### [Task description]
Calculate how many lines of the data hold "found". The answer consists of that number only.

(Stored entries)
________________
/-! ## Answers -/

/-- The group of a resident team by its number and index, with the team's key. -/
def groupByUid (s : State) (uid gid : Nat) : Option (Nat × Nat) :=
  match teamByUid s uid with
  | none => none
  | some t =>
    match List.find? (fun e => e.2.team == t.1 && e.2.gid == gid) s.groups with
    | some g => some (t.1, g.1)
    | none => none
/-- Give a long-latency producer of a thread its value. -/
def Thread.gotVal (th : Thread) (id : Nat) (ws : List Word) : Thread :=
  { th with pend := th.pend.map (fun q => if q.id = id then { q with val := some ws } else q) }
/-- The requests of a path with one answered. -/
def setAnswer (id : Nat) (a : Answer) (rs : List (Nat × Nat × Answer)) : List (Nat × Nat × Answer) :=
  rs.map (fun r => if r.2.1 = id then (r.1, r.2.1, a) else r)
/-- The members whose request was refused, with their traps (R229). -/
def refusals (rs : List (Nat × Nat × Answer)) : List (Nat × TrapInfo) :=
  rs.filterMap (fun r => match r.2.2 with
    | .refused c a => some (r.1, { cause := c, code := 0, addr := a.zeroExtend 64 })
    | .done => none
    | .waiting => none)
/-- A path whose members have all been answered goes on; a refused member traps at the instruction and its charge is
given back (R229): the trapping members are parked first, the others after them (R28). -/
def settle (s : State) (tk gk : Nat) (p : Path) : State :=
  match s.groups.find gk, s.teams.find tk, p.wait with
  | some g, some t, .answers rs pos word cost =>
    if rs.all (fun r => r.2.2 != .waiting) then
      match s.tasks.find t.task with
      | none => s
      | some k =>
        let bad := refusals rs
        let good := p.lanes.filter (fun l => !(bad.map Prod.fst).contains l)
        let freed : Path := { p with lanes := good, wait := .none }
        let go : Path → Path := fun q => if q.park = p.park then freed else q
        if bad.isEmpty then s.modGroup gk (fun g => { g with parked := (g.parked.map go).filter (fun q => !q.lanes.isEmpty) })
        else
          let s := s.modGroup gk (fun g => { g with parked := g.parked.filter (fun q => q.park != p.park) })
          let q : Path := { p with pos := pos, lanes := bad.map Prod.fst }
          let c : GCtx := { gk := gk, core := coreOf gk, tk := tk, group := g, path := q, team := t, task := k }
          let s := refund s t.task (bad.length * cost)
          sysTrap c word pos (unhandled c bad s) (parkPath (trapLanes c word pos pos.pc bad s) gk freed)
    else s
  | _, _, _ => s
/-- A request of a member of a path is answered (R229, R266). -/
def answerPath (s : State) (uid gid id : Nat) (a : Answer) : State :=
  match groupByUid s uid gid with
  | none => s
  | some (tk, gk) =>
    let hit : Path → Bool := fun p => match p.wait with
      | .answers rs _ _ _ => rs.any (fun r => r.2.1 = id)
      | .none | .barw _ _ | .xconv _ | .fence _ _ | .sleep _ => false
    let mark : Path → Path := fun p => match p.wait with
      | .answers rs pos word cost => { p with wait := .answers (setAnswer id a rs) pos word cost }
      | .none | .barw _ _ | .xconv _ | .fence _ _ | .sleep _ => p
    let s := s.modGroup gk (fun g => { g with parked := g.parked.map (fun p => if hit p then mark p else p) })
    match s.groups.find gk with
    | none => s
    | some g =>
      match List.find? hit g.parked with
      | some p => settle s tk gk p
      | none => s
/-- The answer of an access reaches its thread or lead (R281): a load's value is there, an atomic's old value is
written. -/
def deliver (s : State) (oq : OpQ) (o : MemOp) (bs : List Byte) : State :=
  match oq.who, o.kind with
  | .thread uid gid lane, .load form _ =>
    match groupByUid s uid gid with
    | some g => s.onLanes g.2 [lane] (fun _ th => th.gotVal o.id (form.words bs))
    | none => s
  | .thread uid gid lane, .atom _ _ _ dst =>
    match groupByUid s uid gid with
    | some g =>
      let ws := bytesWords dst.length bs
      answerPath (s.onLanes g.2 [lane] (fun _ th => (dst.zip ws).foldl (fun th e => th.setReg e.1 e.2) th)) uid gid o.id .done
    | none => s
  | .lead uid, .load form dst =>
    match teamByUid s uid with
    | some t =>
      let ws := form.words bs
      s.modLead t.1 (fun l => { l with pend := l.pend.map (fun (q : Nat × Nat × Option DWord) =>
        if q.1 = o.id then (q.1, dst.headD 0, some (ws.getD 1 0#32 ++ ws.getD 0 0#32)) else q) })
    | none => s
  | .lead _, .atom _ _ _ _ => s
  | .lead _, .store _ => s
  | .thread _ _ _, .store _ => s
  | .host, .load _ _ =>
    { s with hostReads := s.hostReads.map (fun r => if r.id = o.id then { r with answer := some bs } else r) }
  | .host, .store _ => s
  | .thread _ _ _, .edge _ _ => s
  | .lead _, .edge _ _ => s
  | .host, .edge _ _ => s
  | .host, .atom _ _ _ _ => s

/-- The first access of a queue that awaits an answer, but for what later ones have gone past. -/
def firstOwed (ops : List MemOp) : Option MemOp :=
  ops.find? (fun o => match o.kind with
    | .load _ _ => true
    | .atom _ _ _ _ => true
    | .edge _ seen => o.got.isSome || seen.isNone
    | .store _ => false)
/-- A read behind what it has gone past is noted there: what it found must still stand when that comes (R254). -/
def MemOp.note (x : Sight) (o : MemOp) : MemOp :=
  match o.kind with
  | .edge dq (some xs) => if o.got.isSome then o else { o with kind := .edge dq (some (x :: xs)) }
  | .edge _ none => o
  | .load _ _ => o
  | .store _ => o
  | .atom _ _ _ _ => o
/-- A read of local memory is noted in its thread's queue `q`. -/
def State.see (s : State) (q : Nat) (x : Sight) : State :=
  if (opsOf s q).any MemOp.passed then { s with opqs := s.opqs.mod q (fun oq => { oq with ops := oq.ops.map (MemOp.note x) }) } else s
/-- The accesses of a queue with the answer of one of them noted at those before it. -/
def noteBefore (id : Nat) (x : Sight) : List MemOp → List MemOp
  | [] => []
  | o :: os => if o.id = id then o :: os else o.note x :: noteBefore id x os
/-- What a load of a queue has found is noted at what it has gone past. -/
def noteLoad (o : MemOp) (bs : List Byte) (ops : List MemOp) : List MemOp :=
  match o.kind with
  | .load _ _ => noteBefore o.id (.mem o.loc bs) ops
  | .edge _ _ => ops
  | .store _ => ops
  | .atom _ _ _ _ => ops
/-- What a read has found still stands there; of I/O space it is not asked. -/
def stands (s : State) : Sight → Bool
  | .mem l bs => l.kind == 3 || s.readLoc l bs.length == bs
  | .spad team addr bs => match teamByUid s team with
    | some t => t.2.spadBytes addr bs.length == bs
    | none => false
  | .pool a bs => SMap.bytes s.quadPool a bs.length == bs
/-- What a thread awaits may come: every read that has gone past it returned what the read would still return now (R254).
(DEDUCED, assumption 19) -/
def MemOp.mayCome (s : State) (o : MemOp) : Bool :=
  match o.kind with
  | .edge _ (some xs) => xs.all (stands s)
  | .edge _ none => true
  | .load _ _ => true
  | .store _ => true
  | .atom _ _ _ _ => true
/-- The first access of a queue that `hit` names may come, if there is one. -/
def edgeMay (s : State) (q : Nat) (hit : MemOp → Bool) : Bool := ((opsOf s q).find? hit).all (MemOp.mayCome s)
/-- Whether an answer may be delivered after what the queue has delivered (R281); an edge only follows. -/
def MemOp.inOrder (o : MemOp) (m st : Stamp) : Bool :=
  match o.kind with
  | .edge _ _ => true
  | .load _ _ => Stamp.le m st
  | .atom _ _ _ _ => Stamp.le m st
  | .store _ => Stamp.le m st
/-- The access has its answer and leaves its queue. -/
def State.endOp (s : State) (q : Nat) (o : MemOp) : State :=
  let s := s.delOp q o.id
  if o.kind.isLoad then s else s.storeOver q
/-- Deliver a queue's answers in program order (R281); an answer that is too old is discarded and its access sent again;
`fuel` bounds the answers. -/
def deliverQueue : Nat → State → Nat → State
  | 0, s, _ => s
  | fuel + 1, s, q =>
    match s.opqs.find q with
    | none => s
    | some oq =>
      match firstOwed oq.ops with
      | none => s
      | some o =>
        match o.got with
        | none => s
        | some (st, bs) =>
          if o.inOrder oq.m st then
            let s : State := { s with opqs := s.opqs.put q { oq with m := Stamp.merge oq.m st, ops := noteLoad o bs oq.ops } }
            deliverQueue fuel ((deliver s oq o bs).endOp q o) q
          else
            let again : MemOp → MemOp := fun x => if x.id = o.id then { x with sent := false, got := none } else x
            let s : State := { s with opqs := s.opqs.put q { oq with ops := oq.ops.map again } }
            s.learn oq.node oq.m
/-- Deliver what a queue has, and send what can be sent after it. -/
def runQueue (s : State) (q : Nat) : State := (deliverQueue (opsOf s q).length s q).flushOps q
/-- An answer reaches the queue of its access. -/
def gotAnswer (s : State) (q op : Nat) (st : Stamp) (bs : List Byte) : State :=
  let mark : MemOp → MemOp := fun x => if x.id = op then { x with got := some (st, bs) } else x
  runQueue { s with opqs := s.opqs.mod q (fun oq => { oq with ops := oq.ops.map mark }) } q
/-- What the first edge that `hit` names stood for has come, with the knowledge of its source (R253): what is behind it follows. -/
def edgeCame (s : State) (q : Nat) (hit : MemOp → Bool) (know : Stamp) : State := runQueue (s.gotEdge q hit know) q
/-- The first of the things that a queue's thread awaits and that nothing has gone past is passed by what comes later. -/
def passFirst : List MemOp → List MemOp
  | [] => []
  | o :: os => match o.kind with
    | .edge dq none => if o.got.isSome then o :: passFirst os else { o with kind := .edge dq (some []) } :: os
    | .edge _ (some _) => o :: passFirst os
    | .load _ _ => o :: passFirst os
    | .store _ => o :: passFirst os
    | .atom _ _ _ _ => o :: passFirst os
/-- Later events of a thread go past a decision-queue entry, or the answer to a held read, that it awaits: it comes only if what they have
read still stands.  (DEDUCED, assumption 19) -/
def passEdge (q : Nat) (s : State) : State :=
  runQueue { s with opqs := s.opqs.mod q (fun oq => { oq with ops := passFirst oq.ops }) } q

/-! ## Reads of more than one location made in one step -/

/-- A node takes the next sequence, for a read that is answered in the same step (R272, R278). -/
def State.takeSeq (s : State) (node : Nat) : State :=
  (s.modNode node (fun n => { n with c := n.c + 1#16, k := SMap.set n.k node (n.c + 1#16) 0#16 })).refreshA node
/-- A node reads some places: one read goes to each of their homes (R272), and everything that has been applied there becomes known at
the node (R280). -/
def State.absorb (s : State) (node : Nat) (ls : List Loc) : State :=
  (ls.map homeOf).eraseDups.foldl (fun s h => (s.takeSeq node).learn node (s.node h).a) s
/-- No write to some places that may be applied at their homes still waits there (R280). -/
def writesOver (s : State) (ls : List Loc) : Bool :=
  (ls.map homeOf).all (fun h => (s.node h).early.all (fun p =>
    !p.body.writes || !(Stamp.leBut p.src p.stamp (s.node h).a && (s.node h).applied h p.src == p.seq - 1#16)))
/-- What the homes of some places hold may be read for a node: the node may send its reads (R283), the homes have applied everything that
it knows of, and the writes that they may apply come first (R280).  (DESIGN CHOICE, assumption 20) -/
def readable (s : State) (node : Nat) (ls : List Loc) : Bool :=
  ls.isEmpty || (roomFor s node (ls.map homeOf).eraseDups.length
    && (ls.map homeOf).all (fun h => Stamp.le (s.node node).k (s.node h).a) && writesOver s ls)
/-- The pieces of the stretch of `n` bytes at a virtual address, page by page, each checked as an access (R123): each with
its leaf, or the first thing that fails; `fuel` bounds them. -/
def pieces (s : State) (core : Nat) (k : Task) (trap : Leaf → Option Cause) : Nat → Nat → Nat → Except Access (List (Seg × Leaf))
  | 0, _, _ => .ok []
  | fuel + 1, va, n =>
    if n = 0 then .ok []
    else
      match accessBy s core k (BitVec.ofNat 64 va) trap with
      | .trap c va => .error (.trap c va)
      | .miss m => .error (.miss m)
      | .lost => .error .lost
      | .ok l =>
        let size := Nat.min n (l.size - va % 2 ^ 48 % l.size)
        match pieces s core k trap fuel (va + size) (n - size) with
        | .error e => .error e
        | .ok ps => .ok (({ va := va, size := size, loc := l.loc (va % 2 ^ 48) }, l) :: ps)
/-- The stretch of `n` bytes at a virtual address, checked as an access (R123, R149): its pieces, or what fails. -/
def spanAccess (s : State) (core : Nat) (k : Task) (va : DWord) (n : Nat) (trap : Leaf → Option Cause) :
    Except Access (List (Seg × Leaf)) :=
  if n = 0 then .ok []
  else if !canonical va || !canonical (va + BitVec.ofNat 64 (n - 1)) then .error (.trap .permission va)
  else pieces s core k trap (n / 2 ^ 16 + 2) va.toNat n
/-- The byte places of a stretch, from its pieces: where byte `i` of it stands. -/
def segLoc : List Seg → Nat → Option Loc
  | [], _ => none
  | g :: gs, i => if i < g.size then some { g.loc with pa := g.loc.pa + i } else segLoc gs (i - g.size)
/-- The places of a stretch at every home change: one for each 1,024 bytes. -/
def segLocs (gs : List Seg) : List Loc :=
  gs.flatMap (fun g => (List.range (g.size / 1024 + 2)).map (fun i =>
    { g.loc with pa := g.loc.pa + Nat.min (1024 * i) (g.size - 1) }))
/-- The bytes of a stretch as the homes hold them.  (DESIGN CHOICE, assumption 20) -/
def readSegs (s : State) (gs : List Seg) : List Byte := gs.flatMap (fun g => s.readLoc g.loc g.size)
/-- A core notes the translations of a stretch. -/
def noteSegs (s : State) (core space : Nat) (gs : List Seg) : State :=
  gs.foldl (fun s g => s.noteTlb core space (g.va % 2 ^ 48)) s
________________
### [Reply to the task]
3